A warning siren against the poisons sprinkled by Western governments with the aim of dividing Central Asian Muslims and Chinese workers (and the latter against the Vietnamese), sowing discord between the workers of Central and South America who are otherwise becoming increasingly united by their common anti-imperialist feelings, and fuelling bitter competition among Western workers and – above all – between these and the workers of the South of the world.
This is the only way that, counting on the collaboration of vile bourgeoisies of the South of the world ready to do anything necessary to safeguard their own privileges, the Western capitalist powers can fulfil their plans of war and carving up the world market. And so it is against such prospects that the workers of the five continents can and must mobilise themselves and work towards the unification of the exploited of all races and colours. This is the real "nuclear bomb" that Western (and non-Western) capitalists are trying to defuse in advance! Because it is by uniting their forces that the workers could effectively defend themselves against blackmailing globalised capital with its untrammelled freedom to switch its investments from one part of the world to another depending on the conditions in which manpower is forced to work. And because, in this defensive struggle, they may come to embrace the only programme, the one and only way, that can free them from all of the social evils of the present: the reorganisation of the productive forces of human labour brought together on the basis of a worldwide plan of real communist cooperation that will put an end to competition between workers and between countries.
Western command centres are haunted by this spectre.
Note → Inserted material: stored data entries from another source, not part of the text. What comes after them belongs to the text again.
-- ==== Sys2Proof/Machine/Attach.lean ====
section
/-! DEFINITION. The driver's attachment: negotiation, heartbeat, quiesce and reattachment (03 R97 to R107; 04 R135, R137; 22 R561). -/

namespace Sys2Proof.Machine

open Sys2Proof

/-- The next epoch (R97): after 0xFFFF_FFFF comes 1. -/
def nextEpoch (e : DWord) : DWord := if e = 0xFFFFFFFF#32 then 1 else e + 1

/-- The reserved dwords 12 to 15 of a command that uses CDW10 and CDW11 only. -/
def tailSet (a : Admin) : Bool := a.cdw12 != 0 || a.cdw13 != 0 || a.cdw14 != 0 || a.cdw15 != 0

/-- The features that the firmware supports: bits 0 to 11 (Table 4-7). -/
def supported : QWord := 0xFFF#64

/-- NEGOTIATE (04 R117, R135; 03 R97, R98, R102; 22 R561). Packets are formed only while LANTERN is granted (18 R505). -/
def execNegotiate (a : Admin) (us : Nat) (s : State) : Ans :=
  runAdmin 0xC3 a.src true (fun s =>
    let offered : QWord := a.cdw11 ++ a.cdw10
    let grant := offered &&& supported
    if a.src.fn ≠ 0 then .error St.invalidOpcode
    else if a.cdw13 ≠ 0 ∨ a.cdw14 ≠ 0 ∨ a.cdw15 ≠ 0 ∨ !offered.getLsbD 0 then .error St.invalidField
    else
      let s1 := s.modHb fun h =>
        { h with neg := grant, epoch := if h.quiesced then h.epoch else nextEpoch h.epoch,
                 lastBeat := if h.armed then h.lastBeat else s.now us, armed := true }
      .ok (ok a.src (grant.toNat % 2 ^ 32) (grant.toNat / 2 ^ 32) (if s1.lanternOn then lanternTry s1 else lanternStop s1))) s

/-- The lendings under way stop when no task of them is in flight (R100). -/
def stopLending (at_ : Nat) (s : State) : State :=
  s.sch.sems.zipIdx.foldl (fun t m => match m.1.lending with
    | some l => if (s.cmd? l.1).any (·.inFlight) then t else endLending m.2 at_ t
    | none => t) s

/-- Quiesce starts, with the driver-silence event (R99, R100). -/
def quiesceNow (s : State) : State :=
  let s1 := s.modHb fun h => { h with quiesced := true, qEpoch := h.epoch, qStart := s.now 0, heldOut := false }
  stopLending (s.now 0) (raise 0x010 s.hb.epoch (ctrAdd .schedQuiesceEntries 0 1 s1))

/-- Delete every I/O queue (R105, R106); a deletion that still waited for its queue's commands completes (04 R139). -/
def deleteIoQueues (s : State) : State :=
  (s.q.sqs.filterMap (·.deleting)).foldl (fun t by_ => ok by_ 0 0 t) (s.modQ fun q =>
    { q with sqs := q.sqs.filter (·.id == 0), cqs := q.cqs.filter (·.id == 0), fetched := q.fetched.filter (·.2 == 0),
             begun := q.begun.filter (·.1.sq == 0) })

/-- The parked answers, the held completions and the held writes to T2 are dropped, and so are the suspended commands, with their
semaphores (R105, R106; log 33). A command with a task in flight is not suspended: it goes when that task has ended (R69). -/
def dropWork (s : State) : State :=
  let s1 := s.hb.parked.foldl (fun t p => uncharge (.parked p.src) t) s
  let s2 := s1.modHb fun h => { h with parked := [], held := h.held.filter (·.src.sq == 0), dma := [], peer := [] }
  (s2.sch.cmds.map (·.src)).foldl (fun t src => discardCmd src t) s2

/-- The hold limit has passed (R106; 22 R562): the answers, the suspended commands and the I/O queues go, and the VOLATILE domes with them. -/
def holdNow (s : State) : State :=
  let s1 := deleteIoQueues (dropWork s)
  let vol := (s1.str.domes.filter (·.volatile_)).map (·.id)
  (vol.foldl (fun t d => if (t.dome? d).isSome then dissolveNow d t else t) s1).modHb fun h => { h with heldOut := true }

/-- Quiesce ends with a heartbeat (22 R561). -/
def endQuiesce (us : Nat) (s : State) : State :=
  s.modHb fun h => { h with quiesced := false, qEpoch := 0, heldOut := false, lastBeat := s.now us }

/-- The writes to T2 that quiesce held are made, in order (R100, R104; log 33). -/
def releaseDma (s : State) : State :=
  ((s.modObj fun o => { o with t2 := putPieces s.hb.dma o.t2 }).modMrg fun m => { m with sent := m.sent ++ s.hb.peer }).modHb fun h =>
    { h with dma := [], peer := [] }

/-- The held completions are posted on their queues, in order (R104). -/
def postHeld (s : State) : State :=
  s.hb.held.foldl (fun t c => post c t) (s.modHb fun h => { h with held := [] })

/-- The answers that wait for the driver: those parked, and those kept in place on the clusters (R101; log 33). -/
def State.answers (s : State) : Nat := s.hb.parked.length + (s.sch.cmds.filter (·.kept)).length

/-- The commands whose answers stayed in place complete, and so do the queue deletions that waited for them (R101; 04 R139). -/
def settleKept (s : State) : State :=
  let s1 := ((s.sch.cmds.filter (·.kept)).map (·.src)).foldl (fun t src => settle src t) s
  (s1.q.sqs.map fun q => (q.fn, q.id)).foldl (fun t q => deleteCheck q.1 q.2 t) s1

/-- The checks of REATTACH (R103; 04 R117, R131). -/
def reattachGate (a : Admin) (s : State) : Option Fail :=
  firstFail [
    (a.src.fn != 0 || (!bit a.cdw11.toNat 0 && !s.granted 11), St.invalidOpcode),
    (bits a.cdw11.toNat 31 1 != 0 || tailSet a, St.invalidField),
    (!s.hb.quiesced, St.sequenceError),
    (a.cdw10 != s.hb.qEpoch, St.epochMismatch)]

/-- REATTACH_ADOPT (R104): parked outputs, held completions, then fetch and dispatch go on. -/
def execReattachAdopt (a : Admin) (us : Nat) (s : State) : Ans :=
  if bit a.cdw11.toNat 0 then .next s
  else runAdmin 0xC4 a.src true (fun s =>
    orFail (reattachGate a s) fun _ =>
    let n := s.answers
    let s1 := s.hb.parked.foldl (fun t p => uncharge (.parked p.src) (deliver p.outObj p.addr p.out t)) (releaseDma s)
    let s2 := endQuiesce us (s1.modHb fun h => { h with parked := [], epoch := nextEpoch h.epoch })
    .ok (ok a.src (nextEpoch s.hb.epoch).toNat n (settleKept (postHeld s2)))) s

/-- REATTACH_DISCARD (R105). -/
def execReattachDiscard (a : Admin) (us : Nat) (s : State) : Ans :=
  if !bit a.cdw11.toNat 0 then .next s
  else runAdmin 0xC4 a.src true (fun s =>
    orFail (reattachGate a s) fun _ =>
    let n := s.answers
    let s1 := endQuiesce us ((deleteIoQueues (dropWork s)).modHb fun h => { h with epoch := nextEpoch h.epoch })
    .ok (ok a.src (nextEpoch s.hb.epoch).toNat n s1)) s

/-- A heartbeat write (R98; 22 R561). -/
def heartbeat (v : DWord) (us : Nat) (s : State) : State :=
  if s.hb.quiesced || !s.hb.armed || v != s.hb.epoch then s else s.modHb fun h => { h with lastBeat := s.now us }

/-- QUEUE_RESUME (04 R117, R137). One that names the admin queue, or a queue that does not exist, is answered with Invalid Field in Command,
which R137 leaves open (DESIGN CHOICE, log 90). The entries that FLUSH completes are those that the command's data shows (log 32). -/
def execQueueResume (a : Admin) (s : State) : Ans :=
  runAdmin 0xC2 a.src false (fun s =>
    let id := bits a.cdw10.toNat 15 0
    if !s.granted 0 then .error St.invalidOpcode
    else if bits a.cdw10.toNat 31 17 ≠ 0 ∨ a.cdw11 ≠ 0 ∨ tailSet a ∨ id = 0 then .error St.invalidField
    else match s.sq? a.src.fn id with
      | none => .error St.invalidField
      | some q =>
        if !q.frozen then .error St.sequenceError
        else
          let n := if bit a.cdw10.toNat 16 then (q.tail + q.size - q.head) % q.size else 0
          let flushed := (List.range n).foldl (fun t i =>
            let src : Src := { fn := q.fn, sq := id, cid := le a.input (64 * i + 2) 2 }
            post { src, sct := 7, sc := 0x96 } (queuePacket 4 src (le a.input (64 * i) 1) 7 0x96 0xFFFF t)) s
          .ok (ok a.src n 0 (queuePacket 3 { a.src with sq := id } 0 0 0 0xFFFF <| modSq q.fn id (fun q => { q with frozen := false, head := if n = 0 then q.head else q.tail }) flushed))) s

end Sys2Proof.Machine
end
They understand that it is called to life by the very system of exploitation with which they terrorise the world. And they can see its first works of excavation: in the convergence between the associations of immigrant workers and grassroots trade union organisations in the United States; in the protests and attempts at self-organisation of immigrant workers in France and Italy; in the common (although certainly not easy) march of British workers and Muslim immigrants opposing Western aggression against the peoples of the Middle East; and in the sympathy with which the workers of Latin America look at the anti-imperialist struggles of the Middle Eastern masses, and vice versa.
This prospect of fraternity among the workers of the different continents that goes beyond the barriers of religion and nationality cannot be entrusted to the likes of Chavez, Ahmadinejad, Nasrallah or the national bourgeosies that are still the least disposed to cede before the real dictators of the world, because they are unwilling and incapable of pursuing such an objective to the end – or even only half-way. The workers must seize the opportunity in their hands, organising themselves everywhere distinctly and separately from their respective bourgeois classes. And the most far-sighted militants of the proletarian and anti-imperialist cause are called upon to work towards this end in all four corners of the world.